### WHAT NEEDS TO BE DONE
Go through the data from its first line and retype each line, stopping once the line containing "b.val).req = true) ∧" has been retyped.

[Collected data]
•••••
theorem test_witness_CanFramesAreSentFilteredAndQueued :
    (∃ (s : State) (n : Fin 4) (b : Fin 64), s.dropped (Reg.CAN_TXB_CMD n.val) = none ∧ ((s.canOf n.val).txb b.val).req = true) ∧
    (∃ (s : State) (n : Fin 4) (b : Fin 64), s.dropped (Reg.CAN_TXB_CMD n.val) = none ∧ ((s.canOf n.val).txb b.val).req = false ∧ (bits (s.rd (Reg.CAN_TXB n.val 1)) 7 6 = 0 ∨ (bits (s.rd (Reg.CAN_TXB n.val 1)) 7 6 < 3 ∧ b.val < 32))) ∧
    (∃ (s : State) (n : Fin 4), s.dropped (Reg.CAN_TXB_CMD n.val) = none) ∧
    (∃ (s : State) (n : Fin 4) (b : Fin 64), s.dropped (Reg.CAN_TXB_CMD n.val) = none ∧ bit ((s.canOf n.val).txb b.val).w1 4 = true ∧ bit ((s.canOf n.val).txb b.val).w0 30 = true) ∧
    (∃ (s : State) (n : Fin 4) (b : Fin 64), s.dropped (Reg.CAN_TXB_CMD n.val) = none ∧ bit ((s.canOf n.val).txb b.val).w0 30 = false ∧ (s.canMode n.val = 0 ∨ s.canMode n.val = 2 ∨ s.twin.role = .standby)) ∧
    (∃ (s : State) (n : Fin 4) (b : Fin 64), s.dropped (Reg.CAN_TXB_CMD n.val) = none ∧ bit ((s.canOf n.val).txb b.val).w0 30 = false ∧ (s.canMode n.val = 1 ∨ s.canMode n.val = 3) ∧ s.twin.role ≠ .standby) ∧
    (∃ (s : State) (n : Fin 4), s.dropped (Reg.CAN_RXQ0_POP n.val) = none ∧ (s.canOf n.val).q0.q = []) ∧
    (∃ (s : State) (n : Fin 4) (e : CanRx) (r : List CanRx), s.dropped (Reg.CAN_RXQ0_POP n.val) = none ∧ (s.canOf n.val).q0.q = e :: r) ∧
    (∃ (s : State) (n : Fin 4) (e : CanRx) (r : List CanRx), s.dropped (Reg.CAN_RXQ1_POP n.val) = none ∧ (s.canOf n.val).q1.q = e :: r) ∧
    (∃ (s : State) (n : Fin 4), s.dropped (Reg.CAN_FLT_CMD n.val) = none ∧ bits (s.rd (Reg.CAN_FLT_W n.val 2)) 8 4 ≠ 31) ∧
    (∃ (s : State) (n : Fin 4) (p : Word × Word × Word), s.dropped (Reg.CAN_FLT_CMD n.val) = none ∧ p = (s.canOf n.val).filter (s.fld (Reg.CAN_FLT_SEL n.val) 6 0)) ∧
    (∃ (s : State) (n : Fin 4) (q : Fin 2), s.readable = true ∧ s.readMiss false (0x19200 + n.val * 0x400 + q.val * 0x80) = none ∧ ((s.canOf n.val).queue q.val).q = []) ∧
    (∃ (s : State) (n : Fin 4) (q : Fin 2) (e : CanRx) (r : List CanRx), s.readable = true ∧ s.readMiss false (0x19200 + n.val * 0x400 + q.val * 0x80) = none ∧ ((s.canOf n.val).queue q.val).q = e :: r) ∧
    (∃ (s : State) (n : Fin 4) (f : CanFrame), s.busRuns = true ∧ (s.canOf n.val).state = 2 ∧ (f.fdf = true → s.flag (Reg.CAN_CTRL n.val) 2 = true)) ∧
    (∃ (s : State) (n : Nat) (f : CanFrame), (∀ k, k < 128 → filterMatch ((s.canOf n).filter k) f = false)) ∧
    (∃ (s : State) (n : Nat) (f : CanFrame) (k : Nat), k < 128 ∧ filterMatch ((s.canOf n).filter k) f = true ∧ (∀ j, j < k → filterMatch ((s.canOf n).filter j) f = false) ∧ bit ((s.canOf n).filter k).2.2 1 = true) ∧
    (∃ (s : State) (n : Nat) (f : CanFrame) (k : Nat), k < 128 ∧ filterMatch ((s.canOf n).filter k) f = true ∧ (∀ j, j < k → filterMatch ((s.canOf n).filter j) f = false) ∧ bit ((s.canOf n).filter k).2.2 1 = false ∧ bit ((s.canOf n).filter k).2.2 3 = false ∧ bits ((s.canOf n).filter k).2.2 0 0 = 0 ∧ (s.canOf n).q0.q.length < 64) :=
  ⟨⟨({ rdy with can := [(3, { buf := [(63, { req := true })] })] } : State), 3, 63, by decide⟩,
   ⟨rdy, 3, 63, by decide⟩,
   ⟨rdy, 3, by decide⟩,
   ⟨({ rdy with can := [(3, { buf := [(63, { w0 := 0x40000000, w1 := 0x10 })] })] } : State), 3, 63, by decide⟩,
   ⟨({ rdy with can := [(3, {  })] }).wr (Reg.CAN_CTRL 3) 2, 3, 63, by decide⟩,
   ⟨({ rdy with can := [(3, {  })] }).wr (Reg.CAN_CTRL 3) 1, 3, 63, by decide⟩,
   ⟨rdy, 3, by decide⟩,
   ⟨({ rdy with can := [(3, { q0 := { q := [{ f := cf }] } })] } : State), 3, ({ f := cf } : CanRx), [], by decide⟩,
   ⟨({ rdy with can := [(3, { q1 := { q := [{ f := cf }] } })] } : State), 3, ({ f := cf } : CanRx), [], by decide⟩,
   ⟨rdy, 3, by decide⟩,
   ⟨rdy, 3, (0, 0, 0), by decide⟩,
   ⟨rdy, 3, 1, by decide⟩,
   ⟨({ rdy with can := [(3, { q1 := { q := [{ f := cf }] } })] } : State), 3, 1, ({ f := cf } : CanRx), [], by decide⟩,
   ⟨({ rdy with can := [(3, { state := 2 })] } : State), 3, cf, by decide⟩,
   ⟨rdy, 3, cf, by decide⟩,
   ⟨({ rdy with can := [(3, { flt := [(127, (0x80000000, 0, 2))] })] } : State), 3, cf, 127, by decide⟩,
   ⟨({ rdy with can := [(3, { flt := [(127, (0x80000000, 0, 0))] })] } : State), 3, cf, 127, by decide⟩⟩

theorem test_witness_CanControllersEndAndChangeMode :
    (∃ (s : State) (n : Fin 4) (v : Word), s.dropped (Reg.CAN_CTRL n.val) = none ∧ (s.canOf n.val).state = 0 ∧ bits v 1 0 ≠ 0 ∧ bit v 3 = false ∧ bit v 4 = false) ∧
    (∃ (s : State) (n : Fin 4), s.busRuns = true ∧ (s.canOf n.val).state = 1) ∧
    (∃ (s : State) (n : Fin 4), s.dropped (Reg.CAN_CTRL n.val) = none ∧ (s.canOf n.val).state = 3 ∧ (s.canOf n.val).recover = none) ∧
    (∃ (s : State) (n : Fin 4), s.dropped (Reg.CAN_CTRL n.val) = none ∧ (s.canOf n.val).state ≠ 3) ∧
    (∃ (s : State) (n : Fin 4) (auto : Bool), s.busRuns = true ∧ (s.canOf n.val).state = 3 ∧ (s.canOf n.val).recover = some auto) ∧
    (∃ (s : State) (n : Fin 4), s.busRuns = true ∧ (s.canOf n.val).state = 2) ∧
    (∃ (s : State) (n : Fin 4) (b : Nat) (f : CanFrame), s.busRuns = true ∧ b < 64 ∧ (s.canOf n.val).cur = some (b, f) ∧ (f.brs = false ∨ s.flag (Reg.CAN_TDC n.val) 8 = false) ∧ s.canMode n.val ≠ 3) ∧
    (∃ (c : Can) (ok : CanTx → Bool) (b : Nat), c.best ok = some b) ∧
    (∃ (c : Can) (ok : CanTx → Bool) (x : Nat × CanTx), c.best ok = none ∧ x ∈ c.buf ∧ x.2.req = true) ∧
    (∃ (s : State) (n : Fin 4) (b : Nat) (f : CanFrame), s.busRuns = true ∧ (s.canOf n.val).cur = some (b, f)) ∧
    (∃ (s : State) (n : Fin 4) (tec : BitVec 9), s.busRuns = true ∧ (s.canOf n.val).state = 2 ∧ 255 < tec.toNat) ∧
    (∃ (s : State) (n : Fin 4) (tec : BitVec 9) (r : BitVec 8), s.busRuns = true ∧ (s.canOf n.val).state = 2 ∧ tec.toNat < 128 ∧ r.toNat < 128 ∧ (s.canOf n.val).passive = false) :=
  ⟨⟨rdy, 3, 1, by decide⟩,
   ⟨({ rdy with can := [(3, { state := 1 })] } : State), 3, by decide⟩,
   ⟨({ rdy with can := [(3, { state := 3 })] } : State), 3, by decide⟩,
   ⟨rdy, 3, by decide⟩,
   ⟨({ rdy with can := [(3, { state := 3, recover := some true })] } : State), 3, true, by decide⟩,
   ⟨({ rdy with can := [(3, { state := 2 })] } : State), 3, by decide⟩,
   ⟨({ rdy with can := [(3, { cur := some (63, cf) })] }).wr (Reg.CAN_CTRL 3) 1, 3, 63, cf, by decide⟩,
   ⟨({ buf := [(63, { req := true })] } : Can), fun _ => true, 63, by decide⟩,
   ⟨({ buf := [(63, { req := true })] } : Can), fun _ => false, (63, { req := true }), by decide⟩,
   ⟨({ rdy with can := [(3, { cur := some (63, cf) })] } : State), 3, 63, cf, by decide⟩,
   ⟨({ rdy with can := [(3, { state := 2 })] } : State), 3, 256, by decide⟩,
   ⟨({ rdy with can := [(3, { state := 2 })] } : State), 3, 127, 127, by decide⟩⟩

theorem test_witness_EthernetAndPrecisionTime :
    (∃ (s : State) (m : Fin 2) (sp : BitVec 2) (an : Bool) (v : Nat), s.domOn 6 = true ∧ s.flag (Reg.ETH_CTRL m.val) 0 = true ∧ s.flag (Reg.ETH_STATUS m.val) 0 = false ∧ an = (s.flag (Reg.ETH_CTRL m.val) 3 && s.fld (Reg.ETH_CTRL m.val) 2 1 != 2) ∧ v = (if s.fld (Reg.ETH_CTRL m.val) 2 1 = 0 then (if an = true then sp.toNat else s.fld (Reg.ETH_CTRL m.val) 5 4) else if s.fld (Reg.ETH_CTRL m.val) 2 1 = 1 then 2 else 3)) ∧
    (∃ (s : State) (m : Fin 2), s.domOn 6 = true ∧ s.flag (Reg.ETH_STATUS m.val) 0 = true) ∧
    (∃ (s : State) (m : Fin 2) (f : List Byte) (code : Bool), s.ethLink m.val = true ∧ (code = true ∨ f.length < 64 ∨ 9216 < f.length ∨ f.drop (f.length - 4) ≠ fcsOf (f.take (f.length - 4)))) ∧
    (∃ (s : State) (m : Fin 2) (f : List Byte) (q : Nat), s.ethLink m.val = true ∧ frameGood f false = true ∧ s.flag (Reg.ETH_CTRL m.val) 6 = true ∧ pauseOf f = some q) ∧
    (∃ (s : State) (m : Fin 2) (f : List Byte), s.ethLink m.val = true ∧ frameGood f false = true ∧ (s.flag (Reg.ETH_CTRL m.val) 6 = false ∨ pauseOf f = none) ∧ s.flag (Reg.ETH_CTRL m.val) 13 = false ∧ ptpEvent f = false) ∧
    (∃ (s : State) (m : Fin 2), s.ethLink m.val = true ∧ s.eth.pause.get 0 m.val ≤ s.count.toNat) ∧
    (∃ (s : State) (m : Fin 2), s.ethLink m.val = true ∧ s.eth.pause.get 0 m.val ≤ s.count.toNat ∧ (s.eth.txts.get [] m.val).length < 16) ∧
    (∃ (s : State) (m : Fin 2), s.count.toNat < s.eth.pause.get 0 m.val) ∧
    (∃ (s : State) (m : Fin 2), s.dropped (Reg.ETH_TXTS_POP m.val) = none) ∧
    (∃ (s : State) (theta : Int), s.ptpOn = true ∧ (s.eth.ptp = 2 ∨ s.eth.ptp = 3) ∧ s.eth.servo.first = false ∧ s.eth.servo.steering = false ∧ theta.natAbs ≤ (s.rd Reg.PTP_STEP_NS).toNat) ∧
    (∃ (s : State), s.ptpOn = true ∧ (s.eth.ptp = 1 ∨ s.eth.ptp = 2 ∨ s.eth.ptp = 3)) ∧
    (∃ (s : State), s.ptpOn = true ∧ s.eth.ptp = 4 ∧ s.eth.servo.holdAt.toNat + (s.rd Reg.PTP_HOLD_MS).toNat * 1000000 ≤ s.count.toNat) ∧
    (∃ (s : State) (id : DWord), s.ptpOn = true ∧ s.eth.ptp ≠ 0 ∧ s.rd64 Reg.PTP_MASTER_ID ≠ id ∧ id ≠ Config.clockId) ∧
    (∃ (s : State), s.ppsOk = true ∧ s.eth.pps.last + 1 = s.ppsIdx) ∧
    (∃ (s : State), s.eth.pps.high = true ∧ s.eth.pps.fall.toNat ≤ s.now.toNat) ∧
    (∃ (s : State), s.ppsOk = false) :=
  ⟨⟨rdy.wr (Reg.ETH_CTRL 1) 1, 1, 2, _, _, by decide, by decide, by decide, rfl, rfl⟩,
   ⟨({ rdy with tb := { count := 0 }, eth := {  } }.wr (Reg.ETH_CTRL 1) 1 |>.wr (Reg.ETH_STATUS 1) 1), 1, by decide⟩,
   ⟨({ rdy with tb := { count := 0 }, eth := {  } }.wr (Reg.ETH_CTRL 1) 1 |>.wr (Reg.ETH_STATUS 1) 1), 1, List.replicate 59 0, true, by decide⟩,
   ⟨((rdy.wr (Reg.ETH_STATUS 1) 1).wr (Reg.ETH_CTRL 1) 0x41), 1, ethPause ++ fcsOf ethPause, 9, by decide +kernel⟩,
   ⟨((rdy.wr (Reg.ETH_STATUS 1) 1).wr (Reg.ETH_CTRL 1) 1), 1, List.replicate 60 0 ++ fcsOf (List.replicate 60 0), by decide +kernel⟩,
   ⟨({ rdy with tb := { count := 0 }, eth := {  } }.wr (Reg.ETH_CTRL 1) 1 |>.wr (Reg.ETH_STATUS 1) 1), 1, by decide⟩,
   ⟨({ rdy with tb := { count := 0 }, eth := { txts := [(1, List.replicate 15 (0, 0))] } }.wr (Reg.ETH_CTRL 1) 1 |>.wr (Reg.ETH_STATUS 1) 1), 1, by decide⟩,
   ⟨({ rdy with tb := { count := 0 }, eth := { pause := [(1, 1)] } }.wr (Reg.ETH_CTRL 1) 1 |>.wr (Reg.ETH_STATUS 1) 1), 1, by decide⟩,
   ⟨rdy, 1, by decide⟩,
   ⟨({ rdy with eth := { ptp := 3, servo := { first := false } } } : State), 0, by decide⟩,
   ⟨({ rdy with eth := { ptp := 3 } } : State), by decide⟩,
   ⟨({ rdy with tb := { count := 0x1000000000000 }, eth := { ptp := 4 } } : State), by decide⟩,
   ⟨({ rdy with eth := { ptp := 1 } } : State), if Config.clockId = 1 then 2 else 1, by and_intros <;> first | rfl | decide | (split <;> first | decide | exact Ne.symm ‹_› | simp_all)⟩,
   ⟨({ rdy with eth := { pps := { last := -1 } } }.wr Reg.PPS_CTRL 1 : State), by decide⟩,
   ⟨({ rdy with eth := { pps := { high := true } } } : State), by decide⟩,
   ⟨rdy, by decide⟩⟩

theorem test_witness_SafetyInputsAreSampledAndJudged :
    (∃ (s : State), s.domOn 2 = true) ∧
    (∃ (f : SafeFilt) (x : Bool), x = f.level) ∧
    (∃ (f : SafeFilt) (n : Nat) (x : Bool), x ≠ f.level ∧ f.run + 1 < n) ∧
    (∃ (f : SafeFilt) (n : Nat) (x : Bool), x ≠ f.level ∧ n ≤ f.run + 1) ∧
    (∃ (s : State) (i : Fin 16) (b : List Byte) (ab : Bool) (k1 : Nat), s.domOn 2 = true ∧ s.safe.block = some b ∧ (s.safePair 0 i.val).epi = some (ab, k1) ∧ k1 + blkTd b i.val + blkFilt b i.val - 1 ≤ s.safe.k) ∧
    (∃ (s : State), s.domOn 2 = true ∧ s.safe.evalAt + 10 ≤ s.safe.k) ∧
    (∃ (s : State), s.safe.k < s.safe.evalAt + 10) ∧
    (∃ (s : State) (e : Fin 8) (a : Bool) (b : Bool), s.domOn 2 = true ∧ ((s.safe.enc.get {} e.val).a = a ∨ (s.safe.enc.get {} e.val).b = b)) ∧
    (∃ (s : State) (b : List Byte), s.domOn 2 = true ∧ s.safe.block = some b ∧ s.safe.encAt + 100 ≤ s.safe.k) :=
  ⟨⟨rdy, by decide⟩,
   ⟨({} : SafeFilt), false, by decide⟩,
   ⟨({ run := 1 } : SafeFilt), 3, true, by decide⟩,
   ⟨({ run := 2 } : SafeFilt), 3, true, by decide⟩,
   ⟨({ rdy with safe := { k := 1, block := some (List.replicate 1024 0), pair := [(15, { epi := some (true, 1) })] } } : State), 15, (List.replicate 1024 0), true, 1, by decide +kernel⟩,
   ⟨({ rdy with safe := { k := 10 } } : State), by decide⟩,
   ⟨({ rdy with safe := { k := 9 } } : State), by decide⟩,
   ⟨rdy, 7, false, true, by decide⟩,
   ⟨({ rdy with safe := { k := 100, block := some (List.replicate 1024 0) } } : State), (List.replicate 1024 0), by decide +kernel⟩⟩

theorem test_witness_SafetyResetsTestsAndPower :
    (∃ (s : State) (n : Nat), s.domOn 2 = true ∧ s.safe.pulse = some n ∧ (n < 10000 ∨ 300000 < n)) ∧
    (∃ (s : State) (n : Nat), s.domOn 2 = true ∧ s.safe.pulse = some n ∧ 10000 ≤ n ∧ n ≤ 300000 ∧ s.safe.state = .lockout ∧ s.safe.faultAt ≠ some s.safe.k ∧ s.resetBar = none) ∧
    (∃ (s : State) (n : Nat) (c : Nat), s.domOn 2 = true ∧ s.safe.pulse = some n ∧ 10000 ≤ n ∧ n ≤ 300000 ∧ s.safe.state = .lockout ∧ s.safe.faultAt ≠ some s.safe.k ∧ s.resetBar = some c) ∧
    (∃ (s : State) (n : Nat), s.domOn 2 = true ∧ s.safe.pulse = some n ∧ 10000 ≤ n ∧ n ≤ 300000 ∧ s.safe.state = .lockout ∧ s.safe.faultAt = some s.safe.k) ∧
    (∃ (s : State) (g : Fin 4) (b : List Byte), s.domOn 2 = true ∧ s.safe.block = some b ∧ (s.safeGrp g.val).state = 1 ∧ (s.safeGrp g.val).since + blkSs1 b g.val ≤ s.safe.k) ∧
    (∃ (s : State) (p : Fin 8) (b : List Byte), s.domOn 2 = true ∧ s.safe.block = some b ∧ s.safe.out.getLsbD p.val = true ∧ bit (blkOut b p.val) 4 = true ∧ s.safe.tested.get none p.val = none) ∧
    (∃ (s : State) (p : Fin 8) (b : List Byte), s.domOn 2 = true ∧ s.safe.block = some b ∧ s.safe.out.getLsbD p.val = true ∧ bit (blkOut b p.val) 4 = true ∧ s.safe.tested.get none p.val = none ∧ s.safe.state = .operational) ∧
    (∃ (s : State), s.domOn 2 = true ∧ s.safe.state = .operational) ∧
    (∃ (s : State), s.domOn 2 = true) ∧
    (∃ (s : State), s.domOn 2 = true ∧ s.safe.state = .selftest ∧ s.safe.bestCopy = none) ∧
    (∃ (s : State) (n : Nat) (c : SafeCopy), s.domOn 2 = true ∧ s.safe.state = .selftest ∧ s.safe.bestCopy = some (n, c)) :=
  ⟨⟨({ rdy with safe := { pulse := some 9999 } } : State), 9999, by decide⟩,
   ⟨({ rdy with safe := { state := .lockout, cause := 1, pulse := some 10000, block := some (List.replicate 1024 0) } } : State), 10000, by decide⟩,
   ⟨({ rdy with safe := { state := .lockout, pulse := some 300000 } } : State), 300000, 9, by decide⟩,
   ⟨({ rdy with safe := { state := .lockout, pulse := some 300000, faultAt := some 0 } } : State), 300000, by decide⟩,
   ⟨({ rdy with safe := { block := some (List.replicate 1024 0), grp := [(3, { state := 1 })] } } : State), 3, (List.replicate 1024 0), by decide +kernel⟩,
   ⟨({ rdy with safe := { block := some (List.replicate 192 0 ++ List.replicate 64 0x10 ++ List.replicate 768 0), out := 0x80 } } : State), 7, (List.replicate 192 0 ++ List.replicate 64 0x10 ++ List.replicate 768 0), by decide +kernel⟩,
   ⟨({ rdy with safe := { state := .operational, block := some (List.replicate 192 0 ++ List.replicate 64 0x10 ++ List.replicate 768 0), out := 0x80 } } : State), 7, (List.replicate 192 0 ++ List.replicate 64 0x10 ++ List.replicate 768 0), by decide +kernel⟩,
   ⟨rdy, by decide⟩,
   ⟨rdy, by decide⟩,
   ⟨({ rdy with safe := {  } } : State), by decide⟩,
   ⟨({ rdy with safe := { copy0 := { bytes := blkOk, marker := true } } } : State), 0, ({ bytes := blkOk, marker := true } : SafeCopy), by decide, by decide, blkOk_best⟩⟩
•••••
### SOLUTION TO THIS TASK
theorem test_witness_CanFramesAreSentFilteredAndQueued :
    (∃ (s : State) (n : Fin 4) (b : Fin 64), s.dropped (Reg.CAN_TXB_CMD n.val) = none ∧ ((s.canOf n.val).txb b.val).req = true) ∧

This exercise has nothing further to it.